The opportunity for carriers is to bundle this home wireless service with traditional mobile wireless communications. That’s why you see such generous offers for the new iPhone 15, including offers of $1,000 on the new device with a trade-in, that often come with terms that lock you in for two to three years. If you’re going wireless, why not combine home internet and video as well?
“The goal now is to capture share of wallet and reduce churn,” Techsponential analyst Avi Greengart said, referring to customer turnover.
While T-Mobile CEO Mike Seifert enjoys more growth in 5G home internet, he was more upbeat about its future in his remarks last week.
“I’ve been very clear that our fixed 5G service is playing a role in the market,” he said at an investor conference, noting that he doesn’t see fixed wireless access replacing cable or fiber.
Fiber edge
For more than a decade, cable and telecom companies have objected to the idea that they are just “dumb pipes,” or Internet connections that allow big tech companies like Google and Meta to make all the money. This led to a wave of mergers, with Comcast acquiring NBC Universal, Verizon purchasing Yahoo, and AT&T purchasing DirecTV and Time Warner.
While Comcast and NBC are still together, Verizon and AT&T have both divested of their media assets.
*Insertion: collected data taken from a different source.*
-- ==== Sys2Proof/Laws/Tab.lean ====
section
/-! SUPPORT. The laws of the sparse table: what a lookup answers after an insertion or a removal, and the canonical form both keep. -/

namespace Sys2Proof.Tab

variable {α : Type}

@[simp] theorem find_nil (k : Nat) : Tab.find ([] : Tab α) k = none := rfl

theorem find_cons (j : Nat) (v : α) (t : Tab α) (k : Nat) :
    Tab.find ((j, v) :: t) k = if j = k then some v else Tab.find t k := rfl

@[simp] theorem find_put_self (t : Tab α) (k : Nat) (v : α) : (Tab.put t k v).find k = some v := by
  induction t with
  | nil => simp [Tab.put, find_cons]
  | cons p t ih =>
    obtain ⟨j, w⟩ := p
    simp only [Tab.put]
    split
    · simp [find_cons]
    · split
      · simp [find_cons]
      · have : j ≠ k := by omega
        simp [find_cons, this, ih]

theorem find_put_ne (t : Tab α) {k j : Nat} (v : α) (h : j ≠ k) : (Tab.put t k v).find j = t.find j := by
  have h' : k ≠ j := fun e => h e.symm
  induction t with
  | nil => simp [Tab.put, find_cons, h']
  | cons p t ih =>
    obtain ⟨i, w⟩ := p
    simp only [Tab.put]
    split
    · simp [find_cons, h']
    · split
      · subst_vars; simp [find_cons, h']
      · simp [find_cons, ih]

theorem find_put (t : Tab α) (k j : Nat) (v : α) : (Tab.put t k v).find j = if j = k then some v else t.find j := by
  split
  · subst_vars; simp
  · exact find_put_ne t v ‹_›

/-- Every key of a table after an insertion is the new one or an old one. -/
theorem mem_put {t : Tab α} {k : Nat} {v : α} {p : Nat × α} (h : p ∈ Tab.put t k v) : p = (k, v) ∨ p ∈ t := by
  induction t with
  | nil => simpa [Tab.put] using h
  | cons q t ih =>
    obtain ⟨j, w⟩ := q
    simp only [Tab.put] at h
    split at h
    · simpa using h
    · split at h
      · rcases List.mem_cons.1 h with e | e
        · exact .inl e
        · exact .inr (List.mem_cons_of_mem _ e)
      · rcases List.mem_cons.1 h with e | e
        · exact .inr (e ▸ List.mem_cons_self)
        · exact (ih e).imp_right (List.mem_cons_of_mem _)

theorem mem_del {t : Tab α} {k : Nat} {p : Nat × α} (h : p ∈ Tab.del t k) : p ∈ t := by
  induction t with
  | nil => simp [Tab.del] at h
  | cons q t ih =>
    obtain ⟨j, w⟩ := q
    simp only [Tab.del] at h
    split at h
    · exact List.mem_cons_of_mem _ h
    · rcases List.mem_cons.1 h with e | e
      · exact e ▸ List.mem_cons_self
      · exact List.mem_cons_of_mem _ (ih e)

theorem sorted_put {t : Tab α} (h : Tab.Sorted t) (k : Nat) (v : α) : Tab.Sorted (Tab.put t k v) := by
  induction t with
  | nil => simp [Tab.put, Tab.Sorted]
  | cons q t ih =>
    obtain ⟨j, w⟩ := q
    have h1 := (List.pairwise_cons.1 h).1
    have h2 : Tab.Sorted t := (List.pairwise_cons.1 h).2
    simp only [Tab.put]
    split
    · refine List.pairwise_cons.2 ⟨fun p hp => ?_, h⟩
      rcases List.mem_cons.1 hp with e | e
      · subst e; assumption
      · have := h1 p e; simp only at this ⊢; omega
    · split
      · subst_vars; exact List.pairwise_cons.2 ⟨h1, h2⟩
      · refine List.pairwise_cons.2 ⟨fun p hp => ?_, ih h2⟩
        rcases mem_put hp with e | e
        · subst e; simp only; omega
        · exact h1 p e

theorem sorted_del {t : Tab α} (h : Tab.Sorted t) (k : Nat) : Tab.Sorted (Tab.del t k) := by
  induction t with
  | nil => simp [Tab.del, Tab.Sorted]
  | cons q t ih =>
    obtain ⟨j, w⟩ := q
    have h1 := (List.pairwise_cons.1 h).1
    have h2 : Tab.Sorted t := (List.pairwise_cons.1 h).2
    simp only [Tab.del]
    split
    · exact h2
    · exact List.pairwise_cons.2 ⟨fun p hp => h1 p (mem_del hp), ih h2⟩

theorem find_del_ne (t : Tab α) {k j : Nat} (h : j ≠ k) : (Tab.del t k).find j = t.find j := by
  induction t with
  | nil => rfl
  | cons q t ih =>
    obtain ⟨i, w⟩ := q
    simp only [Tab.del]
    split
    · subst_vars; rw [find_cons, if_neg (Ne.symm h)]
    · simp [find_cons, ih]

/-- A key below every key of a table is not listed. -/
theorem find_eq_none {t : Tab α} {k : Nat} (h : ∀ p ∈ t, p.1 ≠ k) : t.find k = none := by
  induction t with
  | nil => rfl
  | cons q t ih =>
    obtain ⟨i, w⟩ := q
    have hi : i ≠ k := h (i, w) List.mem_cons_self
    simp [find_cons, hi, ih fun p hp => h p (List.mem_cons_of_mem _ hp)]

theorem find_del_self {t : Tab α} (h : Tab.Sorted t) (k : Nat) : (Tab.del t k).find k = none := by
  induction t with
  | nil => rfl
  | cons q t ih =>
    obtain ⟨i, w⟩ := q
    have h1 := (List.pairwise_cons.1 h).1
    have h2 : Tab.Sorted t := (List.pairwise_cons.1 h).2
    simp only [Tab.del]
    split
    · subst_vars
      refine find_eq_none fun p hp => ?_
      have := h1 p hp; simp only at this; omega
    · rename_i hne
      simp [find_cons, hne, ih h2]

/-- A listed value is a member. -/
theorem mem_of_find {t : Tab α} {k : Nat} {v : α} (h : t.find k = some v) : (k, v) ∈ t := by
  induction t with
  | nil => simp at h
  | cons q t ih =>
    obtain ⟨i, w⟩ := q
    rw [find_cons] at h
    split at h
    · subst_vars; cases h; exact List.mem_cons_self
    · exact List.mem_cons_of_mem _ (ih h)

end Sys2Proof.Tab
end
Suddenly, a tube being stupid wasn’t so bad – especially if it was a big tube filled to capacity.
That’s why AT&T and Verizon have been vocal about the benefits of fiber, and T-Mobile is exploring getting into this in a bigger way.
“This is where everything is headed,” AT&T CEO John Stankey said at a conference last week. “So, having a strong fiber infrastructure, the right capillaries in the right place that are highly defensible, the right ways in which those fibers are located and then being able to put different types of access technology on their end.”
Vestberg talked about the benefits of economics to owners when it comes to operating the network, allowing him to decide what additional services they can offer, even if they’re not coming from Verizon.
Meanwhile, cable companies are also realizing the importance of faster broadband, and are promoting DOCSIS 4.0, a new cable Internet standard that includes more fiber-optic lines.
It is clear that wherever this clash goes, the adage “the more things change, the more they stay the same” applies to the rivalry between telecom companies and cable providers.